Showing posts with label energy. Show all posts
Showing posts with label energy. Show all posts

Thursday, June 17, 2010

Will the BP oil disaster destroy Obama's presidency?

Well, I'm unusually harsh about President Obama in this week's column for Scripps:

President Obama might make a great senator someday.

That's the thought that occurred Tuesday night as Obama vaguely described a "set of principles" that would set America on course toward its energy future -- even as he lamely admitted to being "unsure exactly what that (future) looks like." Senators have the luxury of noodling around with legislation, haggling and negotiating until a bill comes into shape. Presidents, on the other hand, are supposed to offer leadership -- a concrete plan of action.

So far, Obama is failing the test.

Unfortunately, there's nothing new to this. Obama spent the first year of his presidency being overly vague about what he would and wouldn't accept in a health-reform bill. The result? Senators took the lead, spending months in confusing and nearly fruitless negotiations while an antsy public grew increasingly angry.

There's nothing technically wrong with this: Congress is, after all, a co-equal branch of government. But Obama's style of vague direction-setting raises two unsettling possibilities about his presidency. A: He lacks confidence in his agenda, so he won't commit to specifics that can be publicly rejected. B: He doesn't actually have an agenda.

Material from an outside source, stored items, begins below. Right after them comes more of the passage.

/-- `v` is `q` rounded to a format of unbounded exponent in a mode (R73). -/
def RoundsTo (F : FF) (rm : Rm) (q v : Rat) : Prop :=
  F.Representable v ∧
  match rm with
  | .rne => ∀ u, F.Representable u → magnitude (v - q) ≤ magnitude (u - q) ∧
      (u ≠ v → magnitude (v - q) = magnitude (u - q) → F.EndsInZero v)
  | .rtz => magnitude v ≤ magnitude q ∧ 0 ≤ v * q ∧ ∀ u, F.Representable u → magnitude u ≤ magnitude q → magnitude u ≤ magnitude v
  | .rup => q ≤ v ∧ ∀ u, F.Representable u → q ≤ u → v ≤ u
  | .rdn => v ≤ q ∧ ∀ u, F.Representable u → u ≤ q → u ≤ v

/-- `v` is the square root of `q` rounded in a mode: the comparisons of `RoundsTo` with the root, made on squares. -/
def RootRoundsTo (F : FF) (rm : Rm) (q v : Rat) : Prop :=
  F.Representable v ∧ 0 ≤ v ∧
  match rm with
  | .rne => ∀ u, F.Representable u → 0 ≤ u →
      (u < v → (u + v) * (u + v) ≤ 4 * q ∧ ((u + v) * (u + v) = 4 * q → F.EndsInZero v)) ∧
      (v < u → 4 * q ≤ (u + v) * (u + v) ∧ ((u + v) * (u + v) = 4 * q → F.EndsInZero v))
  | .rtz | .rdn => v * v ≤ q ∧ ∀ u, F.Representable u → 0 ≤ u → u * u ≤ q → u ≤ v
  | .rup => q ≤ v * v ∧ ∀ u, F.Representable u → 0 ≤ u → q ≤ u * u → v ≤ u

/-- The pattern of a zero of a sign, and of the sign bit. -/
def FF.sign (F : FF) (neg : Bool) : Nat := if neg = true then 2 ^ (F.width - 1) else 0

/-- The pattern that the table of R74 gives an overflow. -/
def FF.overflows (F : FF) (rm : Rm) (neg : Bool) : Nat :=
  F.sign neg +
    match F, rm, neg with
    | .e4m3, _, _ => 0x7E
    | _, .rne, _ | _, .rup, false | _, .rdn, true => F.inf
    | _, _, _ => F.maxFin

/-- The pattern `p` of sign `neg` is the result whose value, rounded with no upper end to the exponents, is `u` (R73, R74). -/
def ResultIs (F : FF) (rm : Rm) (neg : Bool) (u : Rat) (p : Nat) : Prop :=
  (magnitude u ≤ F.largest → (widen F p).isFinite = true ∧ (widen F p).rat = u ∧ (widen F p).neg = neg) ∧
  (F.largest < magnitude u → p = F.overflows rm neg)

/-- The condition of R245 on two lanes of a type. -/
def Cond.onLanes (c : Cond) (ty : Ty) (x y : BitVec ty.bits) : Bool :=
  if ty.isFloat = true then condFloat c (widen (ffOf ty) x.toNat) (widen (ffOf ty) y.toNat) else Cond.onWords c x y

/-- The integer operations of R252 and their results with no lane present. -/
def RedOp.combine (op : RedOp) (signed : Bool) {w : Nat} (x y : BitVec w) : BitVec w :=
  match op with
  | .add => x + y
  | .min => if valueAs signed x ≤ valueAs signed y then x else y
  | .max => if valueAs signed y ≤ valueAs signed x then x else y
  | .and => x &&& y
  | .or => x ||| y
  | .xor => x ^^^ y
def RedOp.empty (op : RedOp) (signed : Bool) (w : Nat) : BitVec w :=
  match op with
  | .add | .or | .xor => 0
  | .and => BitVec.allOnes w
  | .min => if signed = true then BitVec.ofInt w ((2 : Int) ^ (w - 1) - 1) else BitVec.allOnes w
  | .max => if signed = true then BitVec.ofInt w (-(2 : Int) ^ (w - 1)) else 0

/-- A combination of two floating lanes (R91, R252): a sum rounded once in .rne, or the selection of R77. -/
def RedOp.ofFloats (op : RedOp) (F : FF) (x y : Nat) : Nat :=
  match op with
  | .min => fmin F x y
  | .max => fmax F x y
  | _ => roundTo F .rne (exactSum .rne [widen F x, widen F y])
/-- The pattern with no lane present: +0, and for the minimum and the maximum the infinities. -/
def RedOp.ofNone (op : RedOp) (F : FF) : Nat :=
  match op with
  | .min => F.inf
  | .max => F.sign true + F.inf
  | _ => 0

/-- Two nodes of which one or both may be absent: a single one passes on unrounded (R91). -/
def eitherNode (f : Nat → Nat → Nat) : Option Nat → Option Nat → Option Nat
  | some x, some y => some (f x y)
  | some x, none => some x
  | none, y => y
/-- Node `i` at a level of the tree over lane positions (R91): at level 1 of lanes 2i and 2i + 1, above of the nodes 2i and 2i + 1. -/
def treeNode (f : Nat → Nat → Nat) (lane : Nat → Option Nat) : Nat → Nat → Option Nat
  | 0, i => lane i
  | l + 1, i => eitherNode f (treeNode f lane l (2 * i)) (treeNode f lane l (2 * i + 1))
/-- The lanes up to lane `i` in ascending order (R91). -/
def upToLane (f : Nat → Nat → Nat) (lane : Nat → Option Nat) : Nat → Option Nat
  | 0 => lane 0
  | i + 1 => eitherNode f (upToLane f lane i) (lane (i + 1))

/-- A coordinate of R256: a 32-bit lane as a number below 2^n. -/
def coordinateOf (ty : Ty) (n : Nat) (v : Nat) : Nat :=
  if ty = .f32 then
    match widen .f32 v with
    | .nan => 0
    | .inf neg => if neg = true then 0 else 2 ^ n - 1
    | x => if x.rat ≤ 0 then 0 else min (x.rat * 2 ^ n).floor.toNat (2 ^ n - 1)
  else min v (2 ^ n - 1)
/-- One inner step of R256's transform: the bit Q and the coordinate c. -/
def hilbertAt (Q c : Nat) (X : Nat → Nat) : Nat → Nat :=
  let P := Q - 1
  if X c &&& Q ≠ 0 then fun i => if i = 0 then X 0 ^^^ P else X i
  else
    let t := (X 0 ^^^ X c) &&& P
    let Y : Nat → Nat := fun i => if i = 0 then X 0 ^^^ t else X i
    fun i => if i = c then Y c ^^^ t else Y i
/-- R256's Hilbert transform of three coordinates of `n` bits. -/
def hilbertOf (n : Nat) (X : Nat → Nat) : Nat → Nat :=
  let qs := (List.range (n - 1)).map fun j => 2 ^ (n - (j + 1))
  let Y := qs.foldl (fun X Q => hilbertAt Q 2 (hilbertAt Q 1 (hilbertAt Q 0 X))) X
  let y1 := Y 1 ^^^ Y 0
  let y2 := Y 2 ^^^ y1
  let t := qs.foldl (fun t Q => if y2 &&& Q ≠ 0 then t ^^^ (Q - 1) else t) 0
  fun i => (if i = 0 then Y 0 else if i = 1 then y1 else y2) ^^^ t

def RedOp.reduce (op : RedOp) (h : Hdr) (m : R8) (ty : Ty) (d a : R32) : Instr :=
  match op with
  | .add => .vredAdd h m ty d a | .min => .vredMin h m ty d a | .max => .vredMax h m ty d a
  | .and => .vredAnd h m ty d a | .or => .vredOr h m ty d a | .xor => .vredXor h m ty d a
def RedOp.scan (op : RedOp) (h : Hdr) (k : Mask) (ty : Ty) (d a : R32) : Instr :=
  match op with
  | .add => .vscanAdd h k ty d a | .min => .vscanMin h k ty d a | .max => .vscanMax h k ty d a
  | .and => .vscanAnd h k ty d a | .or => .vscanOr h k ty d a | .xor => .vscanXor h k ty d a


/-! ## Memory -/

/-- The `amo` of an operation (R171), and its remote form (R322). -/
def AmoOp.instr (op : AmoOp) (h : Hdr) (ty : Ty) (o : Order) (c : Scope) (d a b : R32) : Instr :=
  match op with
  | .add => .amoAdd h ty o c d a b | .and => .amoAnd h ty o c d a b | .or => .amoOr h ty o c d a b
  | .xor => .amoXor h ty o c d a b | .min => .amoMin h ty o c d a b | .max => .amoMax h ty o c d a b
  | .swap => .amoSwap h ty o c d a b | .fadd => .amoFadd h ty o c d a b

/-- A loaded element in a general register: extended by its type (R166). -/
def loaded (ty : Ty) (x : Nat) : Word :=
  if ty.isSigned = true then (BitVec.ofNat ty.bits x).signExtend 64 else (BitVec.ofNat ty.bits x).setWidth 64

/-- The active lanes of `sz` bytes under a mask, ascending (R169). -/
def activeOf (m : Word) (sz : Nat) : List Nat := (List.range (64 / sz)).filter fun i => m.getLsbD i

/-- The current strand reaches `n` bytes at `va` through its pinned page (R372), at address `a` of main memory under `key`, with no
copy of any line in its core's and its cluster's caches, no tile store of its own to come, and no bell. -/
structure PinnedAt (s : State) (va : Word) (n key a : Nat) : Prop where
  sup : s.me.sup = true
  valid : s.me.xpin.getLsbD 63 = true
  page : va.toNat / 65536 = (s.me.xdvec.toNat % 2 ^ 55) / 65536
  low : va.toNat < 2 ^ 55
  piece : 0 < n ∧ va.toNat % 64 + n ≤ 64
  keyId : key = s.me.xpin.toNat % 2 ^ 12
  there : ∀ w, s.present (s.partOf s.cur) ((s.me.xpin.toNat / 2 ^ 16 % 2 ^ 36) * 65536 + va.toNat % 65536) key w = .ok (.mem a)
  line : a % 128 = va.toNat % 128
  clean : (s.coreCache (coreOf s.cur)).lines = [] ∧ (s.clusterCache (clusterOf s.cur)).lines = []
  alone : s.dir = [] ∧ s.dieLines = [] ∧ s.poison = [] ∧ s.me.drains = [] ∧ s.asideOf s.cur = [] ∧ s.acks = [] ∧ s.me.performed = none
  quiet : s.bellIn = false
  canonical : Memory.wf s.mem = true

/-! ## Tiles (R257 to R267) -/

/-- The state in which the registers of field values `ks` are ready: the drains that read them have ended (R261). -/
def State.settled (s : State) (ks : List Nat) : State := if ks.any s.me.draining = true then s.drainAll s.cur else s
/-- Those drains have ended: none must wait, for a bell or for its home (R268). -/
def State.canSettle (s : State) (ks : List Nat) : Prop := ks.any (s.settled ks).me.draining = false
/-- The state in which the pool has a physical operand tile, or accumulator, for the current strand (R258). -/
def State.withRoom (s : State) (acc : Bool) : State :=
  if s.poolAdmits s.cur acc = true then s else (engineKeys s.cur).foldl State.drainAll s
def State.canRoom (s : State) (acc : Bool) : Prop := (s.withRoom acc).poolAdmits (s.withRoom acc).cur acc = true

/-- What an instruction of `len` bytes leaves that gives a tile or plane register a fresh physical tile with a value and a tag, its
discardable bit clear, and then changes its strand by `f`; its engine forgets a plane image of that identity. -/
def TakesTile (o : Out) (s : State) (len k : Nat) (v : Tile) (tag : Nat) (f : Strand → Strand) : Prop :=
  NextWith o fun t => ∃ id, id ≠ 0 ∧ id ∉ s.me.physIds false true ∧
    t.me = (f (s.me.setTile k { phys := id, val := v, tag := tag, disc := false })).advance len ∧
    (∀ j, j ≠ s.cur → t.strand j = s.strand j) ∧ { t with strands := s.strands, engines := s.engines } = s ∧
    ∀ e, t.engine e = if e = engineKey s.cur then
        { s.engine e with planes := (s.engine e).planes.map fun p => if p = some (s.cur, id) then none else p }
      else s.engine e

/-- The same of an accumulator. -/
def TakesAcc (o : Out) (s : State) (len k : Nat) (v : Acc) (f : Strand → Strand) : Prop :=
  NextWith o fun t => ∃ id, id ≠ 0 ∧ id ∉ s.me.physIds true true ∧
    Retires s t len fun m => f (m.setAcc k { phys := id, val := v, disc := false })

/-- A trit as the t2 forms hold it (R81): 10 becomes 00. -/
def tritKept (t2 : Bool) (x : BitVec 2) : BitVec 2 := if t2 = true ∧ x = 2 then 0 else x
/-- Row `r` of a tile holds the low `n` bytes of `x`, and zeros after them. -/
def RowIs (v : Tile) (t2 : Bool) (n r x : Nat) : Prop :=
  ∀ c, c < 512 → v.extractLsb' (1024 * r + 2 * c) 2 = if c < 4 * n then tritKept t2 (BitVec.ofNat 2 (x / 4 ^ c)) else 0
/-- A tile of `R` rows of `n` bytes; every other byte is zero (R266). -/
def TileIs (v : Tile) (t2 : Bool) (n R : Nat) (xs : List Nat) : Prop :=
  ∀ r, r < 64 → RowIs v t2 n r (if r < R then xs.getD r 0 else 0)
/-- How many trits 10 the rows hold. -/
def tritsIn (n : Nat) (xs : List Nat) : Nat :=
  (xs.map fun x => ((List.range (4 * n)).filter fun c => x / 4 ^ c % 4 = 2).length).sum

/-! ## The matrix engine (R281, R88, R90, R294) -/

/-- The pattern of W[k][j] in a plane image of a mode (R281). -/
def planeAt (mode : Nat) (v : Tile) (k j : Nat) : Nat :=
  match mode with
  | 0 => (v.extractLsb' (1024 * k + 16 * j) 16).toNat
  | 4 => (v.extractLsb' (1024 * (k / 8) + 128 * (k % 8) + 2 * j) 2).toNat
  | _ => (v.extractLsb' (1024 * (k / 2) + 512 * (k % 2) + 8 * j) 8).toNat
/-- The pattern of A[i][k] in an activation tile, or in the four of a quad. -/
def actAt (mode : Nat) (ts : Nat → Tile) (i k : Nat) : Nat :=
  match mode with
  | 0 => ((ts 0).extractLsb' (1024 * i + 16 * k) 16).toNat
  | 4 => ((ts (k / 128)).extractLsb' (1024 * i + 8 * (k % 128)) 8).toNat
  | _ => ((ts 0).extractLsb' (1024 * i + 8 * k) 8).toNat
/-- Element `e` of an accumulator. -/
def accAt (v : Acc) (e : Nat) : BitVec 32 := v.extractLsb' (32 * e) 32
/-- The value of a trit (R81). -/
def tritValue (x : Nat) : Int := if x = 1 then 1 else if x = 3 then -1 else 0

/-- One output of a `tmul` (R88, R90). -/
def mulElement (mode : Nat) (A W : Nat → Nat) (old : BitVec 32) : BitVec 32 :=
  let F : FF := if mode = 0 then .bf16 else if mode = 1 then .e4m3 else .e5m2
  let B := if mode = 0 then 8 else 16
  let s (b : Nat) : Nat := roundTo .f32 .rne (exactSum .rne
    ((List.range B).map fun k => exactMul (widen F (A (B * b + k))) (widen F (W (B * b + k)))))
  let y := (List.range 7).foldl (fun y b => fadd .f32 .rne y (s (b + 1))) (s 0)
  let K := if mode = 4 then 512 else 128
  let a (k : Nat) : Int := (BitVec.ofNat 8 (A k)).toInt
  let w (k : Nat) : Int := if mode = 4 then tritValue (W k) else (BitVec.ofNat 8 (W k)).toInt
  if mode < 3 then BitVec.ofNat 32 (fadd .f32 .rne old.toNat y)
  else BitVec.ofInt 32 (old.toNat + ((List.range K).map fun k => a k * w k).sum)

/-- The accumulator that a `tmul` writes. -/
def IsProduct (mode : Nat) (acts : Nat → Tile) (plane : Tile) (old new : Acc) : Prop :=
  ∀ i j, i < 64 → j < 64 →
    accAt new (64 * i + j) = mulElement mode (actAt mode acts i) (planeAt mode plane · j) (accAt old (64 * i + j))

/-- The converted element of R294: its bytes a row, the value that a type and a clamp give. -/
def convertedWidth (ty : Ty) : Nat := if ty = .f32 then 32 else if ty = .bf16 then 16 else 8
def convertedElement (ty : Ty) (clamp : Bool) (x : BitVec 32) : Nat :=
  let F := ffOf ty
  let x' : Nat := if clamp = true ∧ (widen .f32 x.toNat).isNan = false ∧ x.msb = true then 0 else x.toNat
  let v := widen .f32 x'
  let n : Int := if clamp = true ∧ x.toInt < 0 then 0 else x.toInt
  match ty with
  | .i8 => (saturated true 8 n).toNat
  | .n8 => (saturated false 8 n).toNat
  | .f32 => x'
  | _ => if v.isFinite = true ∧ roundTo F .rne v % 2 ^ (F.width - 1) = F.inf then F.sign v.neg + F.maxFin else roundTo F .rne v

end Sys2Proof.Machine
end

Back in 2008, many liberals backed Obama because they felt Republicans would offer obstinate, conspiracy-mongering obstruction to a Hillary Rodham Clinton presidency. Turns out they did that anyway. Clinton, at least, might've pursued her agenda with more tenacity -- and Obama might've made a loyal foot soldier, happily engaged in the Senate's give-and-take. Instead, he's meandering into the future. The oil spill isn't undoing Obama's presidency; he's doing fine at that on his own.

Saturday, May 22, 2010

Should BP end offshore oil drilling?

That's the topic of my Scripps Howard column with Ben Boychuk this week -- and a trickier topic than usual. Because I want the answer to the above question to be "Yes, yes, a thousand times yes!" But given the realities of American politics and the country's energy consumption, it seems impossible to end offshore drilling entirely.

So my answer? Regulate the hell out of the industry, and rigorously enforce those regulations.

It would be nice if we could unilaterally end offshore oil drilling. Nobody likes to see the oily bird carcasses washing up on beaches, nor the plaintive looks in the eyes of suddenly idled Louisiana fishermen. The widespread damage being done right now in the Gulf of Mexico should be intolerable.

But we will tolerate it. We have to. America's energy demands are simply too great to give it up - our politicians are not going to ask us to sacrifice our comfortable lifestyles; we won't let them in any case - and the country isn't anywhere close to ready to switch over to "alternative" energy sources like wind and solar to pick up the slack.

If some environmentalists are ready to declare a moratorium without ready alternatives, however, drilling enthusiasts can be much too cavalier about the safety of offshore drilling. Large-scale energy production of any sort is almost always a complicated and dangerous proposition, whether at Chernobyl or in the Atlantic Ocean. Disasters - the devastation of whole swaths of the planet - are inevitable. So regulations on drilling should be tight, and rigorously enforced.

That hasn't been the case. The New York Times reported that the federal government gave permission to dozens of oil companies - including BP - to drill offshore even though they hadn't completed "required" environmental reviews. That's inexcusable.

We rely on oil energy because, for now, we have to. However, that's no reason to let the oil companies essentially regulate themselves. Getting rigorous about the rules and their enforcement will probably make energy a little more expensive for all of us, but the cost will be necessary. Our own ability to survive on the planet depends upon it.